Model-serving runtimes

Each runtime is a declarative, reproducible Flox environment that runs directly on bare metal, in VMs, uncontained on Kubernetes, or as the basis for distroless OCI images. Containers aren't required, but (for container-based workflows) Flox and Nix make containers even better: minimal, truly declarative, deterministic.

Repository	What it serves
triton-runtime	NVIDIA Triton Inference Server v2.66.0 with Python, ONNX Runtime v1.24.2, TensorRT v10.23, and vLLM v0.15.1 backends. HTTP, gRPC, Prometheus metrics, and optional OpenAI-compatible frontend.
triton-runtime with tensorrt-llm	NVIDIA Triton Inference Server v2.66.0 with Python, ONNX Runtime v1.24.2, TensorRT v10.23, TensorRT-LLM 1.10, and vLLM v0.15.1 backends. HTTP, gRPC, Prometheus metrics, and optional OpenAI-compatible frontend.
triton-monitoring	Example Grafana + Prometheus monitoring stack for NVIDIA Triton Inference Server v2.66.0. Just works everywhere: on x86-64 and ARM Linux and macOS; locally, in CI, in prod.
vllm-runtime	vLLM v0.16.0 on CUDA 12.9. OpenAI-compatible API, multi-GPU tensor and pipeline parallelism, multi-source model provisioning (local, HuggingFace, S3, R2), and three-stage model validation.
vllm-monitoring	Example Grafana + Prometheus monitoring stack for vLLM. Just works everywhere: on x86-64 and ARM Linux and macOS; locally, in CI, in prod.
llamacpp-runtime	llama.cpp on CUDA 12.9. Serves GGUF-quantized models via llama-server with continuous batching, Flash Attention, multi-GPU layer splitting, and GGUF artifact validation (magic bytes, header parsing, optional SHA256 pinning).
llamacpp-monitoring	Example Grafana + Prometheus monitoring stack for llama.cpp. Just works everywhere: on x86-64 and ARM Linux and macOS; locally, in CI, in prod.

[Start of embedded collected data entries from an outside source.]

-- ==== Sys2Proof/Machine/Jce.lean ====
section
/-!
DEFINITION. The joint control engines: ticks, the instruction set, the cluster ports, traps and control (chapter 7). A row
of the instruction set names the engine; the operands are the fields of the word at its program counter.
-/
namespace Sys2Proof.Machine

/-- LOOP_TICK: a boundary of the cycle division has come (R252, R254). Period starts of PWM pairs tick by themselves. -/
def State.doLoopTick (s : State) (k : Nat) : State := if s.tickSource k = 2 then s.jceTick k else s

/-- The pending events of the mask that `WAITEV` waits for: tick, peripheral (R253). -/
def State.waitEvents (s : State) (k : Nat) : Bool × Bool :=
  match (s.eng k).waiting with
  | some m => (bitOf m 0 && (s.eng k).tickPending, bitOf m 1 && (s.eng k).periphPending)
  | none => (false, false)

/-- The engine's `WAITEV` returns (R253, R255). -/
def State.waitReturns (s : State) (k : Nat) : State :=
  let ev := s.waitEvents k
  if ev.1 || ev.2 then
    let s := s.onEng k fun e =>
      { e with waiting := none, evTick := ev.1, evPeriph := ev.2, period := e.period || ev.1, tickPending := e.tickPending && !ev.1,
               periphPending := e.periphPending && !ev.2, sat := e.sat && !ev.1 }
    (if ev.1 then s.commitStage k else s).jnext k
  else s

/-- The `WAITEV` that ends a tick's period comes `cycles` after the tick (R268). -/
def State.busyCycles (s : State) (k cycles : Nat) : State :=
  (s.set Reg.BUSY_LAST_CYCLES k cycles).set Reg.BUSY_MAX_CYCLES k (max (s.get Reg.BUSY_MAX_CYCLES k) (cycles % 2 ^ 32))

/-- The servo kernel executes the `WAITEV` of its period; how many cycles it took is a free value (log entry 23). -/
def State.kernelBusy (s : State) (k : Nat) : State := s.tookFree.busyCycles k s.free

/-- WAITEV_RETURN. The servo kernel waits for its tick and runs one period; `late` says that the tick had come before the
kernel reached its `WAITEV` (R284, R312). -/
def State.doWaitReturn (s : State) (k : Nat) (late : Bool) : State :=
  if s.jceRuns k then
    if (s.eng k).kernel then
      if (s.eng k).tickPending then
        (((s.onEng k fun e => { e with tickPending := false, periphPending := false }).commitStage k).kernelPeriod k late).kernelBusy k
      else s
    else s.waitReturns k
  else s

/-- `NOP`. -/
def State.doNop (s : State) (k : Nat) : State := s.jrun k 0x00 fun _ s => s.jnext k

/-- `BR` (R248): the displacement counts from the next instruction. -/
def State.doBr (s : State) (k : Nat) : State :=
  s.jrun k 0x01 fun w s =>
    if jceCond (s.eng k) (jceD w) then s.jjump k (((s.jpc k + 1 : Nat) + toS 12 w) % 4096).toNat else s.jnext k

/-- `JMP`. -/
def State.doJmp (s : State) (k : Nat) : State := s.jrun k 0x02 fun w s => s.jjump k (bitsOf w 0 12)

/-- `CALL` (R251): a ninth nested one traps. -/
def State.doCall (s : State) (k : Nat) : State :=
  s.jrun k 0x03 fun w s =>
    if 8 ≤ (s.eng k).rets.length then s.jceTrapIn k 2
    else (s.onEng k fun e => { e with rets := ((s.jpc k + 1) % 4096) :: e.rets }).jgo k (bitsOf w 0 12)

/-- `RET` (R251). -/
def State.doRet (s : State) (k : Nat) : State :=
  s.jrun k 0x04 fun _ s =>
    match (s.eng k).rets with
    | [] => s.jceTrapIn k 2
    | t :: r => (s.onEng k fun e => { e with rets := r }).jgo k t

/-- The repeat count of a `LOOP`. -/
def State.loopCount (s : State) (k w : Nat) : Nat :=
  if bitOf w 25 then (s.jd k (bitsOf w 21 4)).toNat % 65536 else bitsOf w 12 9

/-- `LOOP` (R250): a third nested one traps; a count of 0 skips the body. -/
def State.doLoop (s : State) (k : Nat) : State :=
  s.jrun k 0x05 fun w s =>
    let n := s.loopCount k w
    let last := bitsOf w 0 12
    if 2 ≤ (s.eng k).loops.length then s.jceTrapIn k 3
    else if n = 0 then s.jgo k (last + 1)
    else
      let l : HwLoop := { first := (s.jpc k + 1) % 4096, last := last, left := n }
      (s.onEng k fun e => { e with loops := l :: e.loops }).jgo k (s.jpc k + 1)

/-- `WAITEV` (R253): the engine waits. One that waits for a tick ends the period of the last tick, `cycles` after it
(`BUSY_LAST`, R268). -/
def State.doWaitev (s : State) (k cycles : Nat) : State :=
  s.jrun k 0x06 fun w s =>
    let tick := bitOf w 0
    let ends := tick && (s.eng k).period
    let s := s.onEng k fun e => { e with waiting := some (bitsOf w 0 2), period := e.period && !tick }
    if ends then s.busyCycles k cycles else s

/-- `SIGEV` (R247, R660): the event, and the item of the engine's notification. -/
def State.doSigev (s : State) (k : Nat) : State :=
  s.jrun k 0x07 fun w s =>
    let n := bitsOf w 0 8
    let s := (s.set Reg.SIG_LAST_N k n).raise 66
    let s := if s.flag Reg.JCE_NOTIFY_EN k then
        s.postHw (producerJce k) (s.get Reg.JCE_NOTIFY_PRIO k) (s.get Reg.JCE_NOTIFY_FLOW k) 6 1 (BitVec.ofNat 64 k)
          (BitVec.ofNat 64 n)
      else s
    s.jnext k

/-- `TRAP` (R247, R263). -/
def State.doTrap (s : State) (k : Nat) : State :=
  s.jrun k 0x08 fun w s => (s.set Reg.JCE_STATE_TRAP_CODE k (bitsOf w 0 8)).jceTrapIn k 7

/-- `EBREAK` (R247): a debug halt while a debugger is attached, otherwise trap `BREAK`. -/
def State.doEbreak (s : State) (k : Nat) : State :=
  s.jrun k 0x09 fun _ s => if s.dbg.jcePort then s.jceDebugHalt k else s.jceTrapIn k 8

/-- `ADD`. -/
def State.doAdd (s : State) (k : Nat) : State :=
  s.jrun k 0x10 fun w s =>
    let a := s.jd k (jceA w)
    let b := s.jd k (jceB w)
    ((s.jput k (jceD w) (a + b)).jaddFlags k a b).jnext k

/-- `SUB`. -/
def State.doSub (s : State) (k : Nat) : State :=
  s.jrun k 0x11 fun w s =>
    let a := s.jd k (jceA w)
    let b := s.jd k (jceB w)
    ((s.jput k (jceD w) (a - b)).jsubFlags k a b).jnext k

/-- `ADDI`. -/
def State.doAddi (s : State) (k : Nat) : State :=
  s.jrun k 0x12 fun w s =>
    let a := s.jd k (jceA w)
    let b := BitVec.ofInt 32 (jceK w)
    ((s.jput k (jceD w) (a + b)).jaddFlags k a b).jnext k

/-- A bitwise instruction: Z, N, and V becomes 0. -/
def State.jlogic (s : State) (k op : Nat) (f : Word32 → Word32 → Word32) : State :=
  s.jrun k op fun w s => ((s.jputZn k (jceD w) (f (s.jd k (jceA w)) (s.jd k (jceB w)))).jv k false).jnext k

/-- `AND`. -/
def State.doAnd (s : State) (k : Nat) : State := s.jlogic k 0x13 fun a b => a &&& b
/-- `OR`. -/
def State.doOr (s : State) (k : Nat) : State := s.jlogic k 0x14 fun a b => a ||| b
/-- `XOR`. -/
def State.doXor (s : State) (k : Nat) : State := s.jlogic k 0x15 fun a b => a ^^^ b

/-- A shift by the count in the word. -/
def State.jshift (s : State) (k op : Nat) (f : Word32 → Nat → Word32) : State :=
  s.jrun k op fun w s => (s.jputZn k (jceD w) (f (s.jd k (jceA w)) (bitsOf w 0 5))).jnext k

/-- `SHL`. -/
def State.doShl (s : State) (k : Nat) : State := s.jshift k 0x16 fun a n => a <<< n
/-- `SHRA`. -/
def State.doShra (s : State) (k : Nat) : State := s.jshift k 0x17 fun a n => a.sshiftRight n
/-- `SHRL`. -/
def State.doShrl (s : State) (k : Nat) : State := s.jshift k 0x18 fun a n => a >>> n

/-- The signed minimum. -/
def minS (a b : Word32) : Word32 := if a.sle b then a else b
/-- The signed maximum. -/
def maxS (a b : Word32) : Word32 := if a.sle b then b else a

/-- `MIN`. -/
def State.doMin (s : State) (k : Nat) : State :=
  s.jrun k 0x19 fun w s => (s.jputZn k (jceD w) (minS (s.jd k (jceA w)) (s.jd k (jceB w)))).jnext k
/-- `MAX`. -/
def State.doMax (s : State) (k : Nat) : State :=
  s.jrun k 0x1A fun w s => (s.jputZn k (jceD w) (maxS (s.jd k (jceA w)) (s.jd k (jceB w)))).jnext k

/-- A result that saturates at 0x8000_0000 (`ABS`, `NEG`). -/
def State.jneg (s : State) (k w : Nat) (v : Word32) : State :=
  let a := s.jd k (jceA w)
  if a = 0x80000000#32 then ((s.jputZn k (jceD w) 0x7FFFFFFF#32).jsat k true).jnext k
  else (s.jputZn k (jceD w) v).jnext k
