/-- Trigger edges up to `t` on the base of GPIO `g` are done. -/
def State.trigFrom (s : State) (g : Nat) (t : Option Nat) : State :=
  s.onTime fun x => { x with trig := x.trig.put none g t }

/-- The next edge of a trigger output strictly after the time up to which its edges are done (R588, R589). -/
def State.trigNext (s : State) (g : Nat) : Option Nat :=
  let start := s.get Reg.TRIG_START_NS g
  let per := s.get Reg.TRIG_PERIOD_NS g
  match s.time.trig.get none g with
  | none => some start
  | some t =>
    if t < start then some start else if per = 0 then none else some (start + ((t - start) / per + 1) * per)

/-- A step of base `b` from `was` meets the trigger output of a GPIO (R589): edges that a forward step passes over count. -/
def State.trigStep (s : State) (b : Nat) (g : Nat) : State :=
  if s.get Reg.TIME_CFG_FUNC g = 2 ∧ s.get Reg.TIME_CFG_BASE g = b then
    let now := s.tb b
    let start := s.get Reg.TRIG_START_NS g
    let per := s.get Reg.TRIG_PERIOD_NS g
    let skipped := match s.trigNext g with
      | some e => if e ≤ now then (if per = 0 then 1 else (now - max e start) / per + 1) else 0
      | none => 0
    let s := s.trigFrom g (some now)
    if skipped = 0 then s else (s.count Reg.TRIG_SKIP_COUNT g skipped).raise 186
  else s

/-- Base `n` steps by `d` ns: what its functions do of it (R575, R584, R589, R675). -/
def State.stepTb (s : State) (n : Nat) (d : Int) : State :=
  let was := s.tb n
  let s := s.set Reg.TB_TIME_NS n (max 0 ((was : Int) + d)).toNat
  let s := (List.range 64).foldl (fun s g => s.trigStep n g) s
  if n = 0 then
    ((List.range 64).foldl State.gateRestart s).withYard fun y => { y with stepFrom := some (was / 1000) }
  else s

/-- A correction of base `n` (R572): a step at the next TIME tick, or held pending. -/
def State.tbCorrect (s : State) (n : Nat) (d : Int) : State :=
  if !steps n then s
  else if d.natAbs ≤ s.get Reg.JUMP_LIMIT_NS n then
    ((((s.setFlag Reg.TB_STATE_STEP_PENDING n false).onTime fun t => { t with accept := t.accept.put false n false }).advance
      1).stepTb n d).tbFollow n
  else
    let s := s.raiseIf (!s.flag Reg.TB_STATE_STEP_PENDING n) 176
    let s := (s.count Reg.TB_COUNT_STEPS_REFUSED n 1).setS Reg.PENDING_STEP_NS n d
    (s.setFlag Reg.TB_STATE_STEP_PENDING n true).tbFollow n

/-- A pending step is accepted (R573). -/
def State.acceptStep (s : State) (n : Nat) : State := s.onTime fun t => { t with accept := t.accept.put false n true }

/-- The accepted step of base `n` is applied at the next TIME tick (R573). -/
def State.applyStep (s : State) (n : Nat) : State :=
  if s.time.accept.get false n && s.flag Reg.TB_STATE_STEP_PENDING n then
    let s := (s.advance 1).stepTb n (s.getS Reg.PENDING_STEP_NS n)
    let s := (s.onTime fun t => { t with accept := t.accept.put false n false }).setFlag Reg.TB_STATE_STEP_PENDING n false
    ((s.count Reg.TB_COUNT_STEPS_APPLIED n 1).raise 177).tbFollow n
  else s

/-- A rate of base `n` in 2^-16 ppb, clamped (R568). -/
def rateLimit (n : Nat) : Int := if n = 0 then 200000 else if n = 6 then 400000 else 500000

/-- Writes the rate correction of base `n`. -/
def State.setRate16 (s : State) (n : Nat) (r : Int) : State :=
  let r := clampI (-(rateLimit n * 65536)) (rateLimit n * 65536) r
  (s.setS Reg.TB_RATE_PPB n (r / 65536)).set Reg.TB_RATE_PPB_FRAC n (r % 65536).toNat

Quantization and conversion tooling

Repository	What it does
model-quantizer	Quantize HuggingFace models for offline inference. AWQ 4-bit, FP8 via torchao, LLM Compressor (FP8), and GGUF for llama.cpp. Local and production command variants with strict validation, locking, and structured error reporting. x86-64 Linux.
triton-trtllm-tools	Convert HuggingFace models into TensorRT-LLM checkpoints, then compile checkpoints into TensorRT engines for Triton serving. Includes benchmarking, evaluation, pruning, refitting, and local validation tools. x86-64 Linux.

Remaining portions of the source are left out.